AI startups can reach early traction quickly, sometimes hitting their first million in revenue faster than previous generations of SaaS companies. But scaling beyond that seems to be where many struggle. What separates the companies that break through from those that stall?
The dividing line between AI founders hitting revenue ceilings and the founders that repeatedly smash through milestones is go-to-market velocity. Shipping features and products guided by a user community feedback loop. Not thinking twice about global growth. Making the right sales hires. Bulletproof distribution channels. These are crucial tenets of go-to-market velocity that set AI startups apart from the pack.
Looking ahead three to five years, what types of AI startups are you most excited to back right now, and which categories do you believe are already becoming crowded or vulnerable?
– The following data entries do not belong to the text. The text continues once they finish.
-- ==== Sys2Proof/Laws/Ctr.lean ====
section
/-! SUPPORT. The laws of the CTR engine: what one byte does, chunking, and the closed form from a seed. -/

namespace Sys2Proof.Machine

variable (E : Block → Block)

/-- What the refresh does (R159, R160). -/
theorem ctrRefresh_cases (r : CtrState) :
    ((r.ksPos.val = 16 ∨ r.ccnt = 0) ∧ ctrRefresh E r = ⟨inc r.ctr, E r.ctr, 0, r.ccnt⟩) ∨
    ((r.ksPos.val < 16 ∧ r.ccnt ≠ 0) ∧ ctrRefresh E r = r) := by
  rw [ctrRefresh]
  have := r.ksPos.isLt
  split
  · rename_i h; left; refine ⟨?_, rfl⟩
    simp [ctrStale] at h; omega
  · rename_i h; right; refine ⟨?_, rfl⟩
    simp [ctrStale] at h; omega

theorem ctrRefresh_pos_lt (r : CtrState) : (ctrRefresh E r).ksPos.val < 16 := by
  rcases ctrRefresh_cases E r with ⟨_, e⟩ | ⟨h, e⟩ <;> rw [e]
  · simp
  · exact h.1

theorem ctrNext_ksPos (r : CtrState) : (ctrNext E r).ksPos.val = (ctrRefresh E r).ksPos.val + 1 := by
  have h := ctrRefresh_pos_lt E r
  simp only [ctrNext]
  rw [Fin.val_add]; simp; omega

@[simp] theorem ctrNext_ccnt (r : CtrState) : (ctrNext E r).ccnt = r.ccnt + 1 := by
  rcases ctrRefresh_cases E r with ⟨_, e⟩ | ⟨_, e⟩ <;> simp [ctrNext, e]

@[simp] theorem ctrAdvance_zero (r : CtrState) : ctrAdvance E r 0 = r := rfl
@[simp] theorem ctrAdvance_succ (r : CtrState) (n : Nat) : ctrAdvance E r (n + 1) = ctrAdvance E (ctrNext E r) n := rfl

/-- Chunking equivalence of the registers (R163). -/
theorem ctrAdvance_add (r : CtrState) (m n : Nat) : ctrAdvance E r (m + n) = ctrAdvance E (ctrAdvance E r m) n := by
  induction m generalizing r with
  | zero => simp
  | succ m ih => rw [Nat.add_right_comm, ctrAdvance_succ, ctrAdvance_succ, ih]

@[simp] theorem ctrAdvance_ccnt (r : CtrState) (n : Nat) : (ctrAdvance E r n).ccnt = r.ccnt + n := by
  induction n generalizing r with
  | zero => rfl
  | succ n ih => rw [ctrAdvance_succ, ih, ctrNext_ccnt]; omega

@[simp] theorem ctrOutput_length (r : CtrState) (d : List Byte) : (ctrOutput E r d).length = d.length := by
  induction d generalizing r with
  | nil => rfl
  | cons b d ih => simp [ctrOutput, ih]

/-- Chunking equivalence of the output (R163). -/
theorem ctrOutput_append (r : CtrState) (a b : List Byte) :
    ctrOutput E r (a ++ b) = ctrOutput E r a ++ ctrOutput E (ctrAdvance E r a.length) b := by
  induction a generalizing r with
  | nil => rfl
  | cons x a ih => simp [ctrOutput, ih]

/-- Each byte meets the keystream byte of its position (R71, R159). -/
theorem ctrOutput_getElem (r : CtrState) (d : List Byte) (k : Nat) (h : k < (ctrOutput E r d).length) :
    (ctrOutput E r d)[k] = d[k]'(by simpa using h) ^^^ ctrKeyByte E (ctrAdvance E r k) := by
  induction d generalizing r k with
  | nil => simp at h
  | cons b d ih =>
    cases k with
    | zero => rfl
    | succ k => simp [ctrOutput, ih]

/-- The keystream applied twice from one start restores the data (R162). -/
theorem ctrOutput_selfInverse (r : CtrState) (d : List Byte) : ctrOutput E r (ctrOutput E r d) = d := by
  induction d generalizing r with
  | nil => rfl
  | cons b d ih => simp [ctrOutput, ih]

theorem ctrInputs_add (r : CtrState) (m n : Nat) :
    ctrInputs E r (m + n) = ctrInputs E r m ++ ctrInputs E (ctrAdvance E r m) n := by
  induction m generalizing r with
  | zero => simp [ctrInputs]
  | succ m ih => rw [Nat.add_right_comm, ctrInputs, ctrInputs, ih]; simp

/-- The CTR registers that belong to a seed and a byte count (R38, R161). -/
structure CtrBelongs (seed : Block) (r : CtrState) : Prop where
  ksPos : r.ksPos.val = if r.ccnt = 0 then 0 else (r.ccnt - 1) % 16 + 1
  counter : r.ctr = seed + BitVec.ofNat 128 (blocksFor r.ccnt)
  cache : r.ksCache = if r.ccnt = 0 then zeroBlock else E (seed + BitVec.ofNat 128 (blocksFor r.ccnt - 1))

theorem ctrSeed_belongs (seed : Block) : CtrBelongs E seed (ctrSeed seed) := by
  constructor <;> simp [ctrSeed, blocksFor]

theorem ctrNext_belongs {seed : Block} {r : CtrState} (h : CtrBelongs E seed r) : CtrBelongs E seed (ctrNext E r) := by
  obtain ⟨h1, h2, h3⟩ := h
  rcases ctrRefresh_cases E r with ⟨hs, e⟩ | ⟨hs, e⟩
  · have hb : blocksFor (r.ccnt + 1) = blocksFor r.ccnt + 1 := by
      unfold blocksFor; split at h1 <;> omega
    constructor
    · rw [ctrNext_ksPos, ctrNext_ccnt, e]; split at h1 <;> simp <;> omega
    · rw [ctrNext_ccnt, hb]; simp only [ctrNext, e, inc, h2]
      rw [BitVec.add_assoc]; congr 1; apply BitVec.eq_of_toNat_eq; simp
    · rw [ctrNext_ccnt, hb]; simp [ctrNext, e, h2]
  · have hb : blocksFor (r.ccnt + 1) = blocksFor r.ccnt := by
      unfold blocksFor; split at h1 <;> omega
    constructor
    · rw [ctrNext_ksPos, ctrNext_ccnt, e]; split at h1 <;> simp <;> omega
    · rw [ctrNext_ccnt, hb]; simp [ctrNext, e, h2]
    · rw [ctrNext_ccnt, hb]; simp [ctrNext, e, h3, hs.2]

theorem ctrAdvance_belongs {seed : Block} {r : CtrState} (h : CtrBelongs E seed r) (n : Nat) :
    CtrBelongs E seed (ctrAdvance E r n) := by
  induction n generalizing r with
  | zero => exact h
  | succ n ih => exact ih (ctrNext_belongs E h)

/-- The keystream byte that belongs to a seed and a byte count (R161). -/
theorem ctrKeyByte_belongs {seed : Block} {r : CtrState} (h : CtrBelongs E seed r) :
    ctrKeyByte E r = keystreamByte E seed r.ccnt := by
  have hn := ctrNext_belongs E h
  have hc := hn.cache
  have hp := hn.ksPos
  rw [ctrNext_ksPos, ctrNext_ccnt, if_neg (by omega)] at hp
  rw [ctrNext_ccnt, if_neg (by omega)] at hc
  have e : (ctrNext E r).ksCache = (ctrRefresh E r).ksCache := rfl
  have hq : blocksFor (r.ccnt + 1) - 1 = r.ccnt / 16 := by unfold blocksFor; omega
  rw [ctrKeyByte, keystreamByte, ← hq, ← hc, e]
  congr 1
  omega

/-- The relation of `KS_POS` and `CCNT` that every CTR state reached from a seed has (R38). -/
def CtrState.posMatchesCount (r : CtrState) : Prop :=
  r.ksPos.val = if r.ccnt = 0 then 0 else (r.ccnt - 1) % 16 + 1

theorem ctrNext_posMatchesCount {r : CtrState} (h : r.posMatchesCount) : (ctrNext E r).posMatchesCount := by
  unfold CtrState.posMatchesCount at h ⊢
  rw [ctrNext_ksPos, ctrNext_ccnt]
  rcases ctrRefresh_cases E r with ⟨hs, e⟩ | ⟨hs, e⟩ <;> rw [e] <;> split at h <;> simp <;> omega

/-- The number of encryptions of an apply (R81). -/
theorem ctrInputs_length {r : CtrState} (h : r.posMatchesCount) (n : Nat) :
    (ctrInputs E r n).length + blocksFor r.ccnt = blocksFor (r.ccnt + n) := by
  induction n generalizing r with
  | zero => simp [ctrInputs]
  | succ n ih =>
    have ih := ih (ctrNext_posMatchesCount E h)
    rw [ctrNext_ccnt] at ih
    have e : r.ccnt + (n + 1) = r.ccnt + 1 + n := by omega
    rw [e, ← ih, ctrInputs, List.length_append]
    unfold CtrState.posMatchesCount at h
    have : (if ctrStale r then [r.ctr] else []).length + blocksFor r.ccnt = blocksFor (r.ccnt + 1) := by
      unfold blocksFor
      split at h <;> split <;> rename_i hs <;> simp [ctrStale] at hs <;> simp <;> omega
    omega

end Sys2Proof.Machine
end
I’m feeling excited about possibilities for AI to disrupt healthcare and pharmaceuticals (full of complex and highly regulated workflows that can be disrupted), industrials (where technology disruption in general still has miles to run) and financials (particularly compliance and accounting/ERP).
The market for high-level, SMB-facing AI products is saturated and an area of startup vulnerability. It’s the same case for any AI startup with a product that can be easily replicated. Technology moats aren’t dependable anymore.